-- ==== Sys2Proof/Machine/Dispatch.lean ====
section
/-! DEFINITION. The dispatch: one arm for each command, each one call of that command's meaning. -/

namespace Sys2Proof.Machine
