-- ==== Sys2Proof/Certificates/Slice0/Obligations.lean ====
section
/-! DEFINITION. The statements about the block, one `def Obligations.<Name> : Prop` each, and the words they are written in. -/

open Sys2Proof Sys2Proof.Machine

/-! ### Integer instructions of the SE -/

namespace Sys2Proof.Rules

/-- The integer instructions of Table 3-8 that write d from a and b, with their site, their words and their form. -/
def alu : Instr → Option (Site × SeWord × Form)
  | .mov a w => some (a, w, formOf (anyTy w) (w.mod == 0) useDst useSrc unused)
  | .add a w => some (a, w, form3 w 1)
  | .sub a w => some (a, w, form3 w 1)
  | .and_ a w => some (a, w, form3 w 1)
  | .or_ a w => some (a, w, form3 w 1)
  | .xor_ a w => some (a, w, form3 w 1)
  | .shl a w => some (a, w, form3 w 1)
  | .shr a w => some (a, w, form3 w 2)
  | .min_ a w => some (a, w, form3 w 2)
  | .max_ a w => some (a, w, form3 w 2)
  | .zext a w => some (a, w, formExt w)
  | .sext a w => some (a, w, formExt w)
  | .slt a w => some (a, w, form3 w 2)
  | .seq a w => some (a, w, form3 w 1)
  | .clz a w => some (a, w, form2 w)
  | .popc a w => some (a, w, form2 w)
  | _ => none

/-- What Table 3-8 says of the result `v` of `n` bits, for the values `x` of a and `y` of b. -/
abbrev AluResult (i : Instr) (n x y v : Nat) : Prop :=
  match i with
  | .mov _ _ => v = x
  | .add _ _ => v < 2 ^ n ∧ v ≡ x + y [MOD 2 ^ n]
  | .sub _ _ => v < 2 ^ n ∧ v + y ≡ x [MOD 2 ^ n]
  | .and_ _ _ => ∀ k, v.testBit k = (x.testBit k && y.testBit k)
  | .or_ _ _ => ∀ k, v.testBit k = (x.testBit k || y.testBit k)
  | .xor_ _ _ => ∀ k, v.testBit k = (x.testBit k != y.testBit k)
  | .shl _ _ => ∀ k, v.testBit k = (decide (k < n) && decide (y % n ≤ k) && x.testBit (k - y % n))
  | .shr _ w => if w.mod.getLsbD 0 then v < 2 ^ n ∧ signed n v = signed n x / 2 ^ (y % n) else v = x / 2 ^ (y % n)
  | .min_ _ w => (v = x ∨ v = y) ∧
      if w.mod.getLsbD 0 then signed n v ≤ signed n x ∧ signed n v ≤ signed n y else v ≤ x ∧ v ≤ y
  | .max_ _ w => (v = x ∨ v = y) ∧
      if w.mod.getLsbD 0 then signed n x ≤ signed n v ∧ signed n y ≤ signed n v else x ≤ v ∧ y ≤ v
  | .zext _ _ => v = x
  | .sext _ w => v < 2 ^ n ∧ signed n v = signed (8 * 2 ^ w.mod.toNat) x
  | .slt _ w => v = if (if w.mod.getLsbD 0 then signed n x < signed n y else x < y) then 1 else 0
  | .seq _ _ => v = if x = y then 1 else 0
  | .clz _ _ => v ≤ n ∧ x < 2 ^ (n - v) ∧ (v < n → 2 ^ (n - v - 1) ≤ x)
  | .popc _ _ => v = ((List.range n).filter (fun k => x.testBit k)).length
  | _ => False

end Sys2Proof.Rules

/-- Table 3-8, R74, R75, R89: an integer instruction that issues without an exception of its operands completes: the result that
the table gives for the values of its operands is written to d, the post-increments apply and the program counter moves on.
Where the spec leaves a point of this open, the model's choice is in log entries 7, 14, 15. -/
def Obligations.IntegerInstructionsWriteTheTablesResult : Prop :=
  ∀ (i : Instr) (a : Site) (w : SeWord) (f : Form) (s : State), Rules.alu i = some (a, w, f) → s.issues a f w = true →
    ∃ v, Rules.AluResult i (8 * (s.ops a f w).d.ty.bytes) (s.val a (s.ops a f w).a) (s.val a (s.ops a f w).b) v ∧
      exec i s = .next (s.after a.core
        (((s.issuedCore a).writeDest a.thread (s.ops a f w).d.dest (s.ops a f w).d.ty.bytes v).finish a.thread w.len (s.ops a f w)))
──────────
§ INSTRUCTIONS FOR THE TASK: In full and without alteration, write out each record.

§ PROBLEM SOLUTION:
-- ==== Sys2Proof/Machine/Dispatch.lean ====
section
/-! DEFINITION. The dispatch: one arm for each command, each one call of that command's meaning. -/

namespace Sys2Proof.Machine
-- ==== Sys2Proof/Certificates/Slice0/Obligations.lean ====
section
/-! DEFINITION. The statements about the block, one `def Obligations.<Name> : Prop` each, and the words they are written in. -/

open Sys2Proof Sys2Proof.Machine

/-! ### Integer instructions of the SE -/

namespace Sys2Proof.Rules

/-- The integer instructions of Table 3-8 that write d from a and b, with their site, their words and their form. -/
def alu : Instr → Option (Site × SeWord × Form)
  | .mov a w => some (a, w, formOf (anyTy w) (w.mod == 0) useDst useSrc unused)
  | .add a w => some (a, w, form3 w 1)
  | .sub a w => some (a, w, form3 w 1)
  | .and_ a w => some (a, w, form3 w 1)
  | .or_ a w => some (a, w, form3 w 1)
  | .xor_ a w => some (a, w, form3 w 1)
  | .shl a w => some (a, w, form3 w 1)
  | .shr a w => some (a, w, form3 w 2)
  | .min_ a w => some (a, w, form3 w 2)
  | .max_ a w => some (a, w, form3 w 2)
  | .zext a w => some (a, w, formExt w)
  | .sext a w => some (a, w, formExt w)
  | .slt a w => some (a, w, form3 w 2)
  | .seq a w => some (a, w, form3 w 1)
  | .clz a w => some (a, w, form2 w)
  | .popc a w => some (a, w, form2 w)
  | _ => none

/-- What Table 3-8 says of the result `v` of `n` bits, for the values `x` of a and `y` of b. -/
abbrev AluResult (i : Instr) (n x y v : Nat) : Prop :=
  match i with
  | .mov _ _ => v = x
  | .add _ _ => v < 2 ^ n ∧ v ≡ x + y [MOD 2 ^ n]
  | .sub _ _ => v < 2 ^ n ∧ v + y ≡ x [MOD 2 ^ n]
  | .and_ _ _ => ∀ k, v.testBit k = (x.testBit k && y.testBit k)
  | .or_ _ _ => ∀ k, v.testBit k = (x.testBit k || y.testBit k)
  | .xor_ _ _ => ∀ k, v.testBit k = (x.testBit k != y.testBit k)
  | .shl _ _ => ∀ k, v.testBit k = (decide (k < n) && decide (y % n ≤ k) && x.testBit (k - y % n))
  | .shr _ w => if w.mod.getLsbD 0 then v < 2 ^ n ∧ signed n v = signed n x / 2 ^ (y % n) else v = x / 2 ^ (y % n)
  | .min_ _ w => (v = x ∨ v = y) ∧
      if w.mod.getLsbD 0 then signed n v ≤ signed n x ∧ signed n v ≤ signed n y else v ≤ x ∧ v ≤ y
  | .max_ _ w => (v = x ∨ v = y) ∧
      if w.mod.getLsbD 0 then signed n x ≤ signed n v ∧ signed n y ≤ signed n v else x ≤ v ∧ y ≤ v
  | .zext _ _ => v = x
  | .sext _ w => v < 2 ^ n ∧ signed n v = signed (8 * 2 ^ w.mod.toNat) x
  | .slt _ w => v = if (if w.mod.getLsbD 0 then signed n x < signed n y else x < y) then 1 else 0
  | .seq _ _ => v = if x = y then 1 else 0
  | .clz _ _ => v ≤ n ∧ x < 2 ^ (n - v) ∧ (v < n → 2 ^ (n - v - 1) ≤ x)
  | .popc _ _ => v = ((List.range n).filter (fun k => x.testBit k)).length
  | _ => False

end Sys2Proof.Rules

/-- Table 3-8, R74, R75, R89: an integer instruction that issues without an exception of its operands completes: the result that
the table gives for the values of its operands is written to d, the post-increments apply and the program counter moves on.
Where the spec leaves a point of this open, the model's choice is in log entries 7, 14, 15. -/
def Obligations.IntegerInstructionsWriteTheTablesResult : Prop :=
  ∀ (i : Instr) (a : Site) (w : SeWord) (f : Form) (s : State), Rules.alu i = some (a, w, f) → s.issues a f w = true →
    ∃ v, Rules.AluResult i (8 * (s.ops a f w).d.ty.bytes) (s.val a (s.ops a f w).a) (s.val a (s.ops a f w).b) v ∧
      exec i s = .next (s.after a.core
        (((s.issuedCore a).writeDest a.thread (s.ops a f w).d.dest (s.ops a f w).d.ty.bytes v).finish a.thread w.len (s.ops a f w)))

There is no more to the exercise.